As páginas da Revista Arautos do Evangelho do mês de outubro de 2013 estampam artigo do Arauto Gustavo Ponce Montesinos intitulado Na vanguarda missionária da Igreja. Apresenta a bela história de Santa Laura Montoya, que nasceu e viveu na Colômbia entre o final do século XVIIII e a primeira metade do século XX. Faleceu em 21 de Outubro de 1949, aos 75 anos; é uma das primeiras santas canonizadas pelo Papa Francisco, em 12/05/2013.

De família muito católica e fervorosa, Santa Laura de Montoya está na “vanguarda missionária da Igreja” justamente porque sua vida – inicialmente como professora, formadora e fundadora de uma Ordem Religiosa é repleta de exemplos que podem e devem ser imitados em nossos dias, por todos os jovens que queiram servir a Deus de forma mais perfeita, seguindo o conselho evangélico: “Sede perfeitos como vosso Pai celestial é Perfeito” (Cf. Mt 5,48).

Desde muito cedo foi a pequena Laurita formada por sua piedosa mãe no amor ao próximo, perdoando e ajudando mesmo aqueles que lhe houvessem causado qualquer mal. Perdeu o pai, vítima da guerra civil ainda muito cedo, quando tinha apenas dois anos de idade. Permitiu a Providência Divina que, em toda a sua formação, o seu coração ficasse “vazio de qualquer afeto terreno, para poder, a seu tempo, tomar posse absoluta dele”. (1) Ainda em sua infância, aos 10 anos, teve a graça de conhecer “duas jovens que marcaram profundamente sua vida: ‘Úrsula, a virgem contemplativa, e Dolores, a virgem apóstolo, foram, sem saber, minhas mestras, meus espelhos, os pedagogos de minha vocação” (2).

Professora sedenta de almas

De fato, iniciou sua missão aos 19 anos, quando obteve, em 1893, o diploma de professora de primeiro e segundo grau, ocasião em que pode dar os primeiros lances do que seria o seu fecundo apostolado: “Empenhei-me em fazer de minhas alunas umas amantes loucas de Deus” (3).

Santa Laura Montoya

“Em pouco tempo, suas palavras e exemplos começaram a produzir frutos de conversão e de afervoramento” entre as jovens da sociedade local, que “passaram a comungar com frequência e a defender sua fé com denodo perante parentes ímpios”. (4) Contrariado pelo êxito que a jovem professora obteve, não tardou o demônio em procurar vingar-se. De fato, uma das alunas de Laura, Eva Castro, desistiu do casamento, manifestando aos pais o desejo de seguir a vocação religiosa.

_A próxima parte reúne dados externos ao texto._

-- ==== Sys2Proof/Syntax.lean ====
section
/-! DEFINITION. The commands of the block: one constructor per row of the opcode table, and the plain data their operands are made of. Log entries of this file: DEDUCED 219; DESIGN CHOICE 9. -/

namespace Sys2Proof

/-- What the device reads from host memory for a command packet, beside the submission entry itself: the parameter block (R46), the scatter elements as (IOVA, length, reserved) (R47), the input octets in descriptor order, and the officer keys and signatures that a quorum token points to (R145). Read data is fixed by the host; which octets the device read is all that R55 lets count. -/
structure PktData where
  pind : Bytes
  inList : List (Nat × Nat × Nat)
  outList : List (Nat × Nat × Nat)
  input : Bytes
  approvals : List (Bytes × Bytes)
  refused : Bool
  /-- How many output octets the host accepts before it refuses a write (R49): none where it refuses no write. -/
  outFail : Option Nat
deriving DecidableEq, Repr

/-- An access as a checker sees it: the master's island (0xFF for the debug port), the source code of R331 (0 secure world, 1 open world, 2 debug port, 3 host on PF0, 4 host on PF1, 5 engine), and the PASID it carried. -/
structure Master where
  island : Nat
  source : Nat
  pasid : Option Nat
deriving DecidableEq, Repr

/-- The kind of an access (R331). -/
inductive AccKind where
  | read | write | fetch
deriving DecidableEq, Repr

/-- The address map that an access uses (R32, R34, R35). -/
inductive AddrSpace where
  | pf0 | pf1 | internal
deriving DecidableEq, Repr

/-- A card in the slot, as the card host sees it (R470 to R477): its protocol, identification, the modes of `CRD_STATUS.mode` that it advertises, whether it takes 1.8 V signalling, its RPMB partition with key, write counter and block 0, its size in sectors, and its user area: label, backup areas, evidence export. -/
structure Card where
  sd : Bool
  cid : Bytes
  modes : List Nat
  v18 : Bool
  rpmb : Bool
  key : Option Bytes
  counter : Nat
  block0 : Bytes
  sectors : Nat
  label : Bytes
  area0 : Bytes
  area1 : Bytes
  evidence : Bytes
deriving DecidableEq, Repr

/-- The phases of a card command (R481). -/
inductive CardPhase where
  /-- Not begun: a hold on PER or KS covers the command, or its checks run. -/
  | checks
  /-- The card key is sent, its result not read. -/
  | keySent
  /-- The label is being written. -/
  | label
  /-- Blocks of the backup area are being written. -/
  | area
  /-- The commit frame is on its way. -/
  | commitData
  /-- The card is busy with the commit write. -/
  | commitBusy
  /-- The commit write's result is to be read. -/
  | commitResult
  /-- The backup is being read. -/
  | restore
  /-- The evidence export is being written. -/
  | export_
deriving DecidableEq, Repr

/-- The card errors of R473 that a retry follows. -/
inductive CardErr where
  | response | responseCrc | readTimeout | readCrc | writeToken
deriving DecidableEq, Repr

/-- What a DMA request of the device was for (R42, R49). -/
inductive DmaUse where
  /-- The fetch of the next submission entry of a queue pair. -/
  | fetch (ring q : Nat)
  /-- A read or an output write of a packet. -/
  | packet (pid : Nat)
  /-- A completion write to a queue pair's CQ. -/
  | completion (ring q : Nat)
  /-- A dirty-log bit of a slice. -/
  | dlog (slice : Nat)
  /-- A dump, meter or other manager write. -/
  | other
deriving DecidableEq, Repr
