-- ==== Sys2Proof/Machine/Regs.lean ====
section
/-! DEFINITION. The register catalogue of the manual: one name per register table, its fields with their access codes and reset values (R2 to R4), and where the three address maps place it (R32 to R36, R37). -/

namespace Sys2Proof.Machine

/-- One constructor per register table of the manual; a numbered group (`NAME0`-`NAMEn`) is one name with an index. -/
inductive RegName where
  | CMD_QP_CTRL | CMD_QP_STATUS | CMD_QP_SIZE | CMD_QP_IRQ | CMD_SQ_BASE
  | CMD_CQ_BASE | CMD_SQ_TAIL | CMD_SQ_HEAD | CMD_CQ_HEAD | CMD_CQ_TAIL
  | SLC_STATE | SLC_PASID | SLC_PKE_SHARE | SLC_BULK_SHARE | SLC_KC_QUOTA
  | SLC_SA_QUOTA | SLC_RING_LIMIT | SLC_MSIX | SLC_KC_USED | SLC_SA_USED
  | DEV_KC_CAP | DEV_ENDURING | SLC_DLOG_CTRL | SLC_DLOG_BUF0 | SLC_DLOG_BUF1
  | SLC_DLOG_WIN | SLC_DLOG_PAGES | KS_STATUS | KS_FREE_LINES | KS_REMASK_LAST
  | KS_REMASK_PASSES | KS_REFUSED | KS_COMPAT_CFG | KS_COMPAT_LOCK | KS_COMPAT_BAD
  | KS_SUCC_MEAS | KS_SUCC_CTRL | KS_RESEAL_COUNT | KS_FSEAL_BYTES | KS_EXPORT_PEND
  | KS_WIPE | PKE_CORE_ID | PKE_CORE_FAULT | PKE_CORE_ECC | PKE_CORE_ZERO
  | PKE_CORE_MAP | PKE_SUMMARY | PKE_PENDING | PKE_LATE | PKE_PREEMPT
  | PKE_CAPPED | PKE_WS_FREE | BLK_CLUSTER_MAP | BLK_SUMMARY | BLK_ARB
  | BLK_KEY_LOADS | BLK_KEY_EVICTS | BLK_AUTH_FAIL | BLK_STREAMED | BLK_FAULT
  | BLK_ERASE | TBL_INL_PD | TBL_INL_DROP | TBL_INL_PROT | TBL_INL_BYP
  | TBL_FC_CTRL | TBL_FC_STATUS | TBL_FC_OCC | TBL_FC_HITS | TBL_FC_MISSES
  | TBL_FC_LEARNED | TBL_FC_AGED | TBL_FC_LEARN_DROP | TBL_FC_LOST | TBL_FC_ECC
  | TBL_IDX_USED | TBL_POL_USED | RNG_STATUS | RNG_CTRL | RNG_HEALTH
  | RNG_WINDOW | RNG_ALIVE | RNG_LOCKED | RNG_SEEDS | RNG_DRBG
  | RNG_RESEEDS | RNG_TEST | RNG_PATTERN_SEED | RNG_RAW | RNG_RAW_LEVEL
  | WLD_LOCK | WLD_DBG | WLD_PER | WLD_ISLAND | WLD_IRQ
  | WLD_ASV_STATUS | WLD_ASV_TOTAL | WLD_ASV_REC | MPU_BASE | MPU_CTRL
  | MPU_STATUS | DEV_PWR_REQ | DEV_PWR_STATE | LC_STATE | LC_FLAGS
  | LC_COPY | LC_JOURNAL | LC_DQ | LC_DQ_DIGEST | DEV_LC_STATE
  | DEV_PART | DEV_BOOT_STATUS | DEV_BOOT_ERR | DEV_BOOT_TIME | DEV_MODE
  | DEV_IRQ_CAUSE | DEV_IRQ_MASK | DEV_IRQ_VEC | DEV_RCV_ADDR | DEV_RCV_LEN
  | DEV_RCV_CTRL | CFG_STATUS | CFG_DIGEST | CFG_VDOM | CFG_OVL
  | GNT_STATUS | GNT_LAST | GNT_HOLD | GNT_COUNTS | GNT_OPSEC
  | GNT_PWRCYC | GNT_TEMP | GNT_VBAK | GNT_RAIL | GNT_EV_COUNT
  | GNT_EV_DROPPED | GNT_STAGE | GNT_LOCK | GNT_SWITCH_CFG | GNT_SENSOR
  | GNT_EV_REC | DEV_UNIT_CC | DEV_UNIT_TP | DEV_ROT | DEV_FW_STATUS
  | REC_CTRL | REC_STATUS | REC_WRITTEN | REC_NV_CFG | REC_NV_NEXT
  | REC_TRIG | REC_SNAP | PMC_SEL | PMC_CNT | PMC_OVF
  | PMC_DUMP_CTRL | PMC_DUMP_BASE | PMC_DUMP_PTR | PMC_DUMP_SKIP | PMC_METER_CTRL
  | PMC_METER_BASE | PMC_METER_PTR | PMC_METER_STATUS | HLU_IDENT | HLU_LINK
  | HLU_CTO | HLU_DMA_ERR | HLU_IDE_STATUS | HLU_IDE_FAIL | NET_PORT_STATUS
  | NET_LANE_CFG | NET_FEC_CORR | NET_FEC_UNCORR | NET_FCS_ERR | NET_SIZE_ERR
  | NET_MACCTL | XSP_STATUS | XSP_ERR | XSP_CS1_WIN | CRD_STATUS
  | CRD_CID | CRD_BACKUP | CRD_GEN | CRD_ERR | CRD_CFG
deriving DecidableEq, Repr

/-- The access codes of R3. -/
inductive Access where
  | ro | rw | wo | w1c | w1s | rwl
deriving DecidableEq, Repr

/-- A field of a register: its bit range, its access code and its reset value. Fields named `reserved` are left out: they read as zero and ignore writes (R4). -/
structure Fld where
  reg : RegName
  hi : Nat
  lo : Nat
  acc : Access
  reset : Nat
deriving DecidableEq, Repr

/-- The address map that reaches a register: the PF1 slice pages, PF0 BAR0, the internal secure space, or both of the last two (the GNT window). -/
inductive Space where
  | pf1 | pf0 | secure | both
deriving DecidableEq, Repr

/-- The world that may access a register, as its header names it; `cs1` is the world of the second xSPI chip select (R321) and `lane` the world of the lane's NET island (R320). -/
inductive RegWorld where
  | openW | secureW | both | cs1 | lane
deriving DecidableEq, Repr

/-- Where a register lies: the map, the offset of element 0, two strides with their counts, and its size in bytes. -/
structure RegLoc where
  space : Space
  base : Nat
  stride1 : Nat
  count1 : Nat
  stride0 : Nat
  count0 : Nat
  bytes : Nat
  world : RegWorld
deriving DecidableEq, Repr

Insuflados pelo espírito maligno, os pais da jovem culparam a pobre professora por essa mudança, desencadeando sobre ela uma brutal perseguição, através de calúnias e difamações. Laura foi abandonada por todos, até pelo seu confessor. Finalmente a Providência interveio e a situação pode ser esclarecida. Não foi esta a única perseguição que sofreu, mas, ela sempre conservou inabalável a sua Fé.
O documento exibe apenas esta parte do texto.